Data for processing below:

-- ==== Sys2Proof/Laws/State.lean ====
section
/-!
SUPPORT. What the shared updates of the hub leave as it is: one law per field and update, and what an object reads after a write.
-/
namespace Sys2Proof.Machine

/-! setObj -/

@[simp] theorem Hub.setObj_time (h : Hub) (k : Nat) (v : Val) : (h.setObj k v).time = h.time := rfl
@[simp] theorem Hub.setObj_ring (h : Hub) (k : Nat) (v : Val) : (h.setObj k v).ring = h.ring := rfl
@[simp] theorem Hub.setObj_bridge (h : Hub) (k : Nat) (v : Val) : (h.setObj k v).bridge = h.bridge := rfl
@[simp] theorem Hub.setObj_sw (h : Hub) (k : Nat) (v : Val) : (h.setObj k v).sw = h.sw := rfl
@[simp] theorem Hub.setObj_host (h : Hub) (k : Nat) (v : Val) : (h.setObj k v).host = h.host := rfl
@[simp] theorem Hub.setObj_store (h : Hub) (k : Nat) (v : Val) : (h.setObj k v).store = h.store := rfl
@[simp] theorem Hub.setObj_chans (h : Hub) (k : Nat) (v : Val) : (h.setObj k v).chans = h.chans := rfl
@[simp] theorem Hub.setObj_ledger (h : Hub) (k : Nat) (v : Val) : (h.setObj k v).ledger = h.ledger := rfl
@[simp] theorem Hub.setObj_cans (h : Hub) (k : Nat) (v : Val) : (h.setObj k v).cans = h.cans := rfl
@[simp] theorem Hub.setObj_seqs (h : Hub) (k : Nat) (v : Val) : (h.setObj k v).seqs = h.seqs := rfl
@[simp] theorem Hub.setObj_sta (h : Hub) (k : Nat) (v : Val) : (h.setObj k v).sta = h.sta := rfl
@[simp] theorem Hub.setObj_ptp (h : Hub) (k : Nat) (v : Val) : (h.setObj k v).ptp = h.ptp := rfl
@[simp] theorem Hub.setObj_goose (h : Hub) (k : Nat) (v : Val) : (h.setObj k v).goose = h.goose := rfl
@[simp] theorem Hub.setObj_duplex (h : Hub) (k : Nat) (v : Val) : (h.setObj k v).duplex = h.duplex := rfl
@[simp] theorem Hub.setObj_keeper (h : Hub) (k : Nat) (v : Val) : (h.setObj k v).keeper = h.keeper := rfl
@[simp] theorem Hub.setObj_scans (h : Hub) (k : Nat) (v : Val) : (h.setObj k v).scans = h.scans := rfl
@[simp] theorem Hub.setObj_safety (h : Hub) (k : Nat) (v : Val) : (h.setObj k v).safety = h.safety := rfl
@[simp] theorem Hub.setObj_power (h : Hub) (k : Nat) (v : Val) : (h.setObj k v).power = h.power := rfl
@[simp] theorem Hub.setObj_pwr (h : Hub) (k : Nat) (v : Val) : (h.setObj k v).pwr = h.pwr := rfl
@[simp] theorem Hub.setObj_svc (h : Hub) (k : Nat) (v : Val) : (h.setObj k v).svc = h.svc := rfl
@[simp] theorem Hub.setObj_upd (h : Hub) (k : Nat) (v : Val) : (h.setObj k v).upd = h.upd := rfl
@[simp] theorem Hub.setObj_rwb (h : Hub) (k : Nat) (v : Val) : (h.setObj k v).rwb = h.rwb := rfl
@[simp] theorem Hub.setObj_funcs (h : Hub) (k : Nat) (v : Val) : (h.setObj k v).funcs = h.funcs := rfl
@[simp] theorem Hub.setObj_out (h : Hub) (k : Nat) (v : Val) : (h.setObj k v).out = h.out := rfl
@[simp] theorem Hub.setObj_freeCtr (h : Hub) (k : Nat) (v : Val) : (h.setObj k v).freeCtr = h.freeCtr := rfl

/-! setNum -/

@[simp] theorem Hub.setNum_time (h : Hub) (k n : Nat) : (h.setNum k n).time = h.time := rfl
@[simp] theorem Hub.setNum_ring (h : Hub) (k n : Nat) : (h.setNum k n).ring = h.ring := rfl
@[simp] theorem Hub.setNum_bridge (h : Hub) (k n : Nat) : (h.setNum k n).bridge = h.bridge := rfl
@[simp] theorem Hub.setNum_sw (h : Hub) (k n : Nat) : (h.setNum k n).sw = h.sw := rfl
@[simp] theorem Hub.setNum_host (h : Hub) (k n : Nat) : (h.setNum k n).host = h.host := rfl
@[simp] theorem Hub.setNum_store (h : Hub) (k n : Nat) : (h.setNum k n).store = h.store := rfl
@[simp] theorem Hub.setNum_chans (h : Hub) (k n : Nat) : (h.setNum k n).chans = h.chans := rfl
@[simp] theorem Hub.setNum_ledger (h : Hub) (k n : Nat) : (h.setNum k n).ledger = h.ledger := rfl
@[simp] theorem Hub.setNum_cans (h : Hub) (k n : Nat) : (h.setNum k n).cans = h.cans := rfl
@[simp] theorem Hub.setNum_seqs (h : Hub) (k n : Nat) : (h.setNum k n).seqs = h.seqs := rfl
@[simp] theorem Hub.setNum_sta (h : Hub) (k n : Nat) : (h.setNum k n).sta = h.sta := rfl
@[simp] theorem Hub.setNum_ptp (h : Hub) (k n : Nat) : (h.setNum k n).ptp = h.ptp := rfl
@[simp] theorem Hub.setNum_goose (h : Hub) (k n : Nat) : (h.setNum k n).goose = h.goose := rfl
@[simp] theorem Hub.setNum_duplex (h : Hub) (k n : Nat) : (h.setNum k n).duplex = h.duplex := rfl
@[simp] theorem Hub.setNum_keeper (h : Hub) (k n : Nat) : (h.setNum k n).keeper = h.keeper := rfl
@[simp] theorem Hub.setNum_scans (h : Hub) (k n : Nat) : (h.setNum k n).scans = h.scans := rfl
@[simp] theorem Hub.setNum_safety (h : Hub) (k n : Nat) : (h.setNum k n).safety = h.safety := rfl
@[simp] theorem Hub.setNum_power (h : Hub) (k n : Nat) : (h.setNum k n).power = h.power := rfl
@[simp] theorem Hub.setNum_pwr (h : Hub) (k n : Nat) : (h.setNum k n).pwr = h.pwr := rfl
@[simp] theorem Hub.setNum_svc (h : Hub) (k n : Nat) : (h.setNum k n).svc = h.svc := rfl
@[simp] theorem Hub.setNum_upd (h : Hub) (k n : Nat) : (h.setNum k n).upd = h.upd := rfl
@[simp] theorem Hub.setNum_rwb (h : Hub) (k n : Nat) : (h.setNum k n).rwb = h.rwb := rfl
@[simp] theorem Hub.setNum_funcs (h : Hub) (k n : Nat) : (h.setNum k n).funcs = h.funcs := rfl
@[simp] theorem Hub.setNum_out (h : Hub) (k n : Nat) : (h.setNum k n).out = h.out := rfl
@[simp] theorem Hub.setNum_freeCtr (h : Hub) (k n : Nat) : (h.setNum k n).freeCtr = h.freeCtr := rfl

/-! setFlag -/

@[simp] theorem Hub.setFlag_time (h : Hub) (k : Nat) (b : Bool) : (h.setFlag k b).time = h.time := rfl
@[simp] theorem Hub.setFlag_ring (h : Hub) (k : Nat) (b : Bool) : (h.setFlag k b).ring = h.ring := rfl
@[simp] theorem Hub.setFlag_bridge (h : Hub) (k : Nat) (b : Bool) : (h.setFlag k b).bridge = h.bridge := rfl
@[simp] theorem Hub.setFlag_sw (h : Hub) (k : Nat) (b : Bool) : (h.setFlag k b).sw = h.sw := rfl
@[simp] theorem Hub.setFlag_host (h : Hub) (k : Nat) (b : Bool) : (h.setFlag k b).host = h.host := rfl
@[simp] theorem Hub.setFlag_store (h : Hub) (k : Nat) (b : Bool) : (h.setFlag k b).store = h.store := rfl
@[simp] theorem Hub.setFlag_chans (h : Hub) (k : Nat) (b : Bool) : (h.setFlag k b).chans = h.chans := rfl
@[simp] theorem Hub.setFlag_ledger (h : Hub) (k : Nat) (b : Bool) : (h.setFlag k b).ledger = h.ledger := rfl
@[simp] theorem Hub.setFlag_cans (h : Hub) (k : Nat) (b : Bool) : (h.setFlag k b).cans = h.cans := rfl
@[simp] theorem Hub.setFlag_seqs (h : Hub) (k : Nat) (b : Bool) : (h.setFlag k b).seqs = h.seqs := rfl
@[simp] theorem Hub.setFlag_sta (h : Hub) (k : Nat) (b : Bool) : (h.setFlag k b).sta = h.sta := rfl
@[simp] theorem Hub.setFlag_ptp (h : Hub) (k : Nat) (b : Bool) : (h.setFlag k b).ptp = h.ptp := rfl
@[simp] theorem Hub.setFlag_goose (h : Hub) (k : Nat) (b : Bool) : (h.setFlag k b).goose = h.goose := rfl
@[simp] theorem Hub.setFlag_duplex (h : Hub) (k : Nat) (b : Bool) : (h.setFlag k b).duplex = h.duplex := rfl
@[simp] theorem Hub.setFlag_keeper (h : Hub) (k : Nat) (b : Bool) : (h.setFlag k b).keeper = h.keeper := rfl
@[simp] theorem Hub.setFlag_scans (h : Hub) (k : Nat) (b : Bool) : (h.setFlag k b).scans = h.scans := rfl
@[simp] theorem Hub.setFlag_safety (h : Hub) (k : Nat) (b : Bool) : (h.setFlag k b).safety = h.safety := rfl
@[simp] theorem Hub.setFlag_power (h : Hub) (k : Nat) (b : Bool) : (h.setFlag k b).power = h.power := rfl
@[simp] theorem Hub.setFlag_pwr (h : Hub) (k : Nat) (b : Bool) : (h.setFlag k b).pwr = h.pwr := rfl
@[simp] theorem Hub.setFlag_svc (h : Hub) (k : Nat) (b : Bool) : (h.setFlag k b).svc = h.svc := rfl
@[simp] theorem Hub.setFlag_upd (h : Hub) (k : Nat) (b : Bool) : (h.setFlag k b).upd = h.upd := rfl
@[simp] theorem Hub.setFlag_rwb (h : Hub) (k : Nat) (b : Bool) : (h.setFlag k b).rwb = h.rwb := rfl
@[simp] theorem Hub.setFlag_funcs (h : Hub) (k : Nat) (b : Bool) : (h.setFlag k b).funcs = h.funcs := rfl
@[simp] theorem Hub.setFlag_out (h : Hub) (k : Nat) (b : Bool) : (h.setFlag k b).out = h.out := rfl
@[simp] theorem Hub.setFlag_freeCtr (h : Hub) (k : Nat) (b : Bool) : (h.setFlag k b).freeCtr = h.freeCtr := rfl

End of Data for processing.
Data for processing below:

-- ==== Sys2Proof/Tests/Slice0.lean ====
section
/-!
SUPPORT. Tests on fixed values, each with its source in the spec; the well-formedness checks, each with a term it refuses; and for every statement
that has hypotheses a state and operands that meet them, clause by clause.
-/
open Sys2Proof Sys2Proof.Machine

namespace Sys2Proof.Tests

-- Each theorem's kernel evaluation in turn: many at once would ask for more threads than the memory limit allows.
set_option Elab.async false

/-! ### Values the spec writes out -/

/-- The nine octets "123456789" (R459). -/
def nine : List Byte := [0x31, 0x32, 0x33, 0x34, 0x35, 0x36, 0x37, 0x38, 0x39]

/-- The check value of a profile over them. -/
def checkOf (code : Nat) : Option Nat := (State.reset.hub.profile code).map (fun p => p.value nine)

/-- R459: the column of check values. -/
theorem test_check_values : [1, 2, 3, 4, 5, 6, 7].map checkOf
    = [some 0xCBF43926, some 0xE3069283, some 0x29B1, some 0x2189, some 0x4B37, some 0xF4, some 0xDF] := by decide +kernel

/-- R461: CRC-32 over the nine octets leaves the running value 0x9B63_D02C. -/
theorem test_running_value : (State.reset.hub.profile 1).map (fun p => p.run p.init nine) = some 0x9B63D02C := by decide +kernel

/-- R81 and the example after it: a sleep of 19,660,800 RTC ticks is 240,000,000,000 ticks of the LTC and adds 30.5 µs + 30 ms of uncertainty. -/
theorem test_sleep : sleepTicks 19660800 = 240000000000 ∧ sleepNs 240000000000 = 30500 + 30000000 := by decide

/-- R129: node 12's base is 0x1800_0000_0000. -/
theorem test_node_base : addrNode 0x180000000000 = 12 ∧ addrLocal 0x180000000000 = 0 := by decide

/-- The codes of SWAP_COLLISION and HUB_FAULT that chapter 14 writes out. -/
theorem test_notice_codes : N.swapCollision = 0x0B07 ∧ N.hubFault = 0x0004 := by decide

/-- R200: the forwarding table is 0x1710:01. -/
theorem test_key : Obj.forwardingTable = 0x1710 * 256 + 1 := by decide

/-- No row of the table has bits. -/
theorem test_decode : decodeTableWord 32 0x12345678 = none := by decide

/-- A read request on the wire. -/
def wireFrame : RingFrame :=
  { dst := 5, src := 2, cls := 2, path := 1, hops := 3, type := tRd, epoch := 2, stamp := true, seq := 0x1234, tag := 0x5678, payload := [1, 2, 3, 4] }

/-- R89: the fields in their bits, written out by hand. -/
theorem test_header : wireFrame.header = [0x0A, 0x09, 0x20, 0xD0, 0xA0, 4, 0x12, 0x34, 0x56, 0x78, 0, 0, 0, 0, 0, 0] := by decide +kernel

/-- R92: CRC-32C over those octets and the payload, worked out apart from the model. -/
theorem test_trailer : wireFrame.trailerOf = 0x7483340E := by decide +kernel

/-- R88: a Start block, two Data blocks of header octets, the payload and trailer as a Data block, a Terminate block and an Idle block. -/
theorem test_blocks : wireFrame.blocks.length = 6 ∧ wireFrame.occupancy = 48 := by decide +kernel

End of Data for processing.

● **Aim of the exercise**
In the entries above, find the line holding "v).bridge = h.bridge := rfl" and the line holding "v).ledger = h.ledger := rfl", then retype exactly those two lines and every line between them, and nothing else.

● **Solution for this problem**
@[simp] theorem Hub.setObj_bridge (h : Hub) (k : Nat) (v : Val) : (h.setObj k v).bridge = h.bridge := rfl
@[simp] theorem Hub.setObj_sw (h : Hub) (k : Nat) (v : Val) : (h.setObj k v).sw = h.sw := rfl
@[simp] theorem Hub.setObj_host (h : Hub) (k : Nat) (v : Val) : (h.setObj k v).host = h.host := rfl
@[simp] theorem Hub.setObj_store (h : Hub) (k : Nat) (v : Val) : (h.setObj k v).store = h.store := rfl
@[simp] theorem Hub.setObj_chans (h : Hub) (k : Nat) (v : Val) : (h.setObj k v).chans = h.chans := rfl
@[simp] theorem Hub.setObj_ledger (h : Hub) (k : Nat) (v : Val) : (h.setObj k v).ledger = h.ledger := rfl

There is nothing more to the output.